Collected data
-*-*-

/-- R258. -/
def Sys2Proof.Claim.OverflowResults : Prop :=
  (∀ f ∈ [fmtBF16, fmtFP16, fmtFP32, fmtFP64, fmtE4M3, fmtE5M2], ∀ (c : RC) s m e,
    2 * formatValue f (maxFinite f) ≤ |signedQ s m e| →
    let top := maxFinite f + (if s then 2 ^ (f.w - 1) else 0)
    let inf := if f.e4m3 then 0x7F else (2 ^ f.eb - 1) * 2 ^ f.fb + (if s then 2 ^ (f.w - 1) else 0)
    let r := roundTo f c (.num s m e false)
    r.flags = (if c.sat then 0b100101 else 0b000101) ∧
    r.bits = (if c.sat = true ∨ c.rm = 1 ∨ (c.rm = 2 ∧ s = false) ∨ (c.rm = 3 ∧ s = true) then top else inf)) ∧
  (∀ p ∈ [(fmtBF16, 0x7FC0), (fmtFP16, 0x7E00), (fmtFP32, 0x7FC00000), (fmtFP64, 0x7FF8000000000000), (fmtE4M3, 0x7F), (fmtE5M2, 0x7E)],
    ∀ (c : RC) nv, (roundTo p.1 c (.nan nv)).bits = p.2 ∧ (roundTo p.1 c (.nan nv)).flags = if nv then 0b010000 else 0) ∧
  (∀ (c : RC) s, (roundTo fmtE4M3 c (.inf s false)).bits = (if c.sat then (if s then 0xFE else 0x7E) else 0x7F) ∧
    (roundTo fmtE4M3 c (.inf s false)).flags = if c.sat then 0b100000 else 0b010000)

/-- R259; state 1 steps to 0x00042021. -/
def Sys2Proof.Claim.StochasticRounding : Prop :=
  (∀ (f : Fmt) (c : RC) (v : XV), (roundTo f c v).seed = if c.rm = 5 then
      (let a := c.seed ^^^ (c.seed <<< 13); let b := a ^^^ (a >>> 17); b ^^^ (b <<< 5)) else c.seed) ∧
  (∀ f ∈ [fmtBF16, fmtFP16, fmtFP32, fmtFP64], ∀ (c : RC) s m e, c.rm = 5 →
    2 ^ (1 - (fmtBias f : Int)) ≤ signedQ false m e → signedQ false m e < formatValue f (maxFinite f) →
    ∃ t : Nat, formatFinite f t ∧ formatFinite f (t + 1) ∧ t < maxFinite f ∧
      formatValue f t ≤ signedQ false m e ∧ signedQ false m e < formatValue f (t + 1) ∧
      let r := ⌊(signedQ false m e - formatValue f t) / (formatValue f (t + 1) - formatValue f t) * 65536⌋
      (roundTo f c (.num s m e false)).bits % 2 ^ (f.w - 1) =
        if 65536 ≤ r + ((roundTo f c (.num s m e false)).seed.toNat / 65536 : Int) then t + 1 else t) ∧
  xorshift 1 = 0x00042021 ∧ seedOf 0 = 0x9E3779B9 ∧ (∀ v, v ≠ 0 → seedOf v = v)

/-- Float results before rounding, overflow and stochastic rounding: the statements ExactOperations, OverflowResults, StochasticRounding. -/
def Obligations.FloatExactAndBounds : Prop :=
  Claim.ExactOperations ∧ Claim.OverflowResults ∧ Claim.StochasticRounding

/-- R278, R291 and R299; the operations are those of ExactOperations, the rounding that of RoundingLaw. -/
def Sys2Proof.Claim.FloatArithmeticResults : Prop :=
  (∀ d a b : BitVec 7,
    Rounds2 4 (.faddF32 d a b) d.toNat a.toNat b.toNat fmtFP32 (fun r x y => xAdd r x y) ∧
    Rounds2 4 (.fsubF32 d a b) d.toNat a.toNat b.toNat fmtFP32 (fun r x y => xAdd r x (xNeg y)) ∧
    Rounds2 4 (.fmulF32 d a b) d.toNat a.toNat b.toNat fmtFP32 (fun _ x y => xMul x y) ∧
    Rounds2 4 (.faddF64 d a b) d.toNat a.toNat b.toNat fmtFP64 (fun r x y => xAdd r x y) ∧
    Rounds2 4 (.fsubF64 d a b) d.toNat a.toNat b.toNat fmtFP64 (fun r x y => xAdd r x (xNeg y)) ∧
    Rounds2 4 (.fmulF64 d a b) d.toNat a.toNat b.toNat fmtFP64 (fun _ x y => xMul x y)) ∧
  (∀ d a : BitVec 5,
    Rounds2 2 (.faddFh d a) d.toNat d.toNat a.toNat fmtFP64 (fun r x y => xAdd r x y) ∧
    Rounds2 2 (.fmulFh d a) d.toNat d.toNat a.toNat fmtFP64 (fun _ x y => xMul x y)) ∧
  (∀ d a b : BitVec 7, ∀ p ∈ [(Instr.fmaF32 d a b, fmtFP32), (.fmaF64 d a b, fmtFP64)],
    ∀ s s1 s2 s3 s4 x y g, Runs s → chk (envFor 4 p.1 s) [a.toNat, b.toNat, d.toNat] [d.toNat] [] = .ok () →
      readR (envFor 4 p.1 s) s a.toNat = .ok (s1, x) → readR (envFor 4 p.1 s) s1 b.toNat = .ok (s2, y) →
      readR (envFor 4 p.1 s) s2 d.toNat = .ok (s3, g) →
      let r := roundTo p.2 (rcOf (getSlot s s.cur)) (xAdd (roundsDown s)
        (xMul (decodeF p.2 (x.toNat % 2 ^ p.2.w)) (decodeF p.2 (y.toNat % 2 ^ p.2.w))) (decodeF p.2 (g.toNat % 2 ^ p.2.w)))
      writeR (envFor 4 p.1 s) s3 d.toNat (BitVec.ofNat 64 r.bits) = .ok s4 →
      exec p.1 s = .next (done (envFor 4 p.1 s) (setSeed (orFlags s4 s.cur r.flags) s.cur r.seed)))

/-- R279 and R291. -/
def Sys2Proof.Claim.FloatIterativeResults : Prop :=
  (∀ d a b : BitVec 7, ∀ p ∈ [(Instr.fdivF32 d a b, fmtFP32), (.fdivF64 d a b, fmtFP64)],
    ∀ s s1 s2 x y, Runs s → chk (envFor 4 p.1 s) [a.toNat, b.toNat] [d.toNat] [] = .ok () →
      readR (envFor 4 p.1 s) s a.toNat = .ok (s1, x) → readR (envFor 4 p.1 s) s1 b.toNat = .ok (s2, y) →
      exec p.1 s = .next (toUnitList s s2 d.toNat (roundTo p.2 (rcOf (getSlot s s.cur))
        (xDiv (decodeF p.2 (x.toNat % 2 ^ p.2.w)) (decodeF p.2 (y.toNat % 2 ^ p.2.w)))))) ∧
  (∀ d a : BitVec 7, ∀ p ∈ [(Instr.fsqrtF32 d a, fmtFP32), (.fsqrtF64 d a, fmtFP64)],
    ∀ s s1 x, Runs s → chk (envFor 4 p.1 s) [a.toNat] [d.toNat] [] = .ok () → readR (envFor 4 p.1 s) s a.toNat = .ok (s1, x) →
      exec p.1 s = .next (toUnitList s s1 d.toNat (roundTo p.2 (rcOf (getSlot s s.cur)) (xSqrt (decodeF p.2 (x.toNat % 2 ^ p.2.w))))))

/-- R292, with the order and signs of R291's table; the encodings are taken apart by their fields (R249). -/
def Obligations.FloatSelectsAndClasses : Prop :=
  (∀ d a b : BitVec 7, ∀ p ∈ [(Instr.fminF32 d a b, fmtFP32, true), (.fminF64 d a b, fmtFP64, true), (.fmaxF32 d a b, fmtFP32, false), (.fmaxF64 d a b, fmtFP64, false)],
    Writes2 4 p.1 d.toNat a.toNat b.toNat (fun x y =>
      let u := x.toNat % 2 ^ p.2.1.w
      let v := y.toNat % 2 ^ p.2.1.w
      BitVec.ofNat 64 (if isNaN p.2.1 u || isNaN p.2.1 v then nanOf p.2.1
        else if (signOrder p.2.1 u ≤ signOrder p.2.1 v) = (p.2.2 = true) then u else v))) ∧
  (∀ d a : BitVec 7, ∀ p ∈ [(Instr.fabsF32 d a, fmtFP32, false), (.fabsF64 d a, fmtFP64, false), (.fnegF32 d a, fmtFP32, true), (.fnegF64 d a, fmtFP64, true)],
    Writes1 4 p.1 d.toNat a.toNat (fun x =>
      let u := x.toNat % 2 ^ p.2.1.w
      BitVec.ofNat 64 (if isNaN p.2.1 u then nanOf p.2.1
        else u % 2 ^ (p.2.1.w - 1) + if p.2.2 ∧ u < 2 ^ (p.2.1.w - 1) then 2 ^ (p.2.1.w - 1) else 0))) ∧
  (∀ d a : BitVec 7, ∀ p ∈ [(Instr.fclassF32 d a, fmtFP32), (.fclassF64 d a, fmtFP64)],
    Writes1 4 p.1 d.toNat a.toNat (fun x => BitVec.ofNat 64 (2 ^ classNo p.2 (x.toNat % 2 ^ p.2.w))))

/-- R293; p is the precision bit. -/
def Sys2Proof.Claim.FloatCompareResults : Prop :=
  ∀ (k : BitVec 3) (a b : BitVec 7) (p : BitVec 1),
    let f := if p = 1 then fmtFP64 else fmtFP32
    Compares2 (.fcmpeq k a b p) k.toNat a.toNat b.toNat (fun x y => floatRel f (fun u v => u = v) false (x.toNat % 2 ^ f.w) (y.toNat % 2 ^ f.w) = true) ∧
    Compares2 (.fcmplt k a b p) k.toNat a.toNat b.toNat (fun x y => floatRel f (fun u v => decide (u < v)) false (x.toNat % 2 ^ f.w) (y.toNat % 2 ^ f.w) = true) ∧
    Compares2 (.fcmple k a b p) k.toNat a.toNat b.toNat (fun x y => floatRel f (fun u v => decide (u ≤ v)) false (x.toNat % 2 ^ f.w) (y.toNat % 2 ^ f.w) = true) ∧
    Compares2 (.fcmpun k a b p) k.toNat a.toNat b.toNat (fun x y => floatRel f (fun _ _ => false) true (x.toNat % 2 ^ f.w) (y.toNat % 2 ^ f.w) = true) ∧
    Compares2 (.fcmpne k a b p) k.toNat a.toNat b.toNat (fun x y => floatRel f (fun u v => u ≠ v) true (x.toNat % 2 ^ f.w) (y.toNat % 2 ^ f.w) = true)

/-- Scalar float arithmetic, the iterative unit and compares: the statements FloatArithmeticResults, FloatIterativeResults, FloatCompareResults. -/
def Obligations.FloatResults : Prop :=
  Claim.FloatArithmeticResults ∧ Claim.FloatIterativeResults ∧ Claim.FloatCompareResults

-*-*-

§ **Exercise objective**: Once you find the line containing "let r := ⌊(signedQ", stop: reproduce exactly that line and every line of the data before it, and nothing else.

§ **Written solution**:
/-- R258. -/
def Sys2Proof.Claim.OverflowResults : Prop :=
  (∀ f ∈ [fmtBF16, fmtFP16, fmtFP32, fmtFP64, fmtE4M3, fmtE5M2], ∀ (c : RC) s m e,
    2 * formatValue f (maxFinite f) ≤ |signedQ s m e| →
    let top := maxFinite f + (if s then 2 ^ (f.w - 1) else 0)
    let inf := if f.e4m3 then 0x7F else (2 ^ f.eb - 1) * 2 ^ f.fb + (if s then 2 ^ (f.w - 1) else 0)
    let r := roundTo f c (.num s m e false)
    r.flags = (if c.sat then 0b100101 else 0b000101) ∧
    r.bits = (if c.sat = true ∨ c.rm = 1 ∨ (c.rm = 2 ∧ s = false) ∨ (c.rm = 3 ∧ s = true) then top else inf)) ∧
  (∀ p ∈ [(fmtBF16, 0x7FC0), (fmtFP16, 0x7E00), (fmtFP32, 0x7FC00000), (fmtFP64, 0x7FF8000000000000), (fmtE4M3, 0x7F), (fmtE5M2, 0x7E)],
    ∀ (c : RC) nv, (roundTo p.1 c (.nan nv)).bits = p.2 ∧ (roundTo p.1 c (.nan nv)).flags = if nv then 0b010000 else 0) ∧
  (∀ (c : RC) s, (roundTo fmtE4M3 c (.inf s false)).bits = (if c.sat then (if s then 0xFE else 0x7E) else 0x7F) ∧
    (roundTo fmtE4M3 c (.inf s false)).flags = if c.sat then 0b100000 else 0b010000)

/-- R259; state 1 steps to 0x00042021. -/
def Sys2Proof.Claim.StochasticRounding : Prop :=
  (∀ (f : Fmt) (c : RC) (v : XV), (roundTo f c v).seed = if c.rm = 5 then
      (let a := c.seed ^^^ (c.seed <<< 13); let b := a ^^^ (a >>> 17); b ^^^ (b <<< 5)) else c.seed) ∧
  (∀ f ∈ [fmtBF16, fmtFP16, fmtFP32, fmtFP64], ∀ (c : RC) s m e, c.rm = 5 →
    2 ^ (1 - (fmtBias f : Int)) ≤ signedQ false m e → signedQ false m e < formatValue f (maxFinite f) →
    ∃ t : Nat, formatFinite f t ∧ formatFinite f (t + 1) ∧ t < maxFinite f ∧
      formatValue f t ≤ signedQ false m e ∧ signedQ false m e < formatValue f (t + 1) ∧
      let r := ⌊(signedQ false m e - formatValue f t) / (formatValue f (t + 1) - formatValue f t) * 65536⌋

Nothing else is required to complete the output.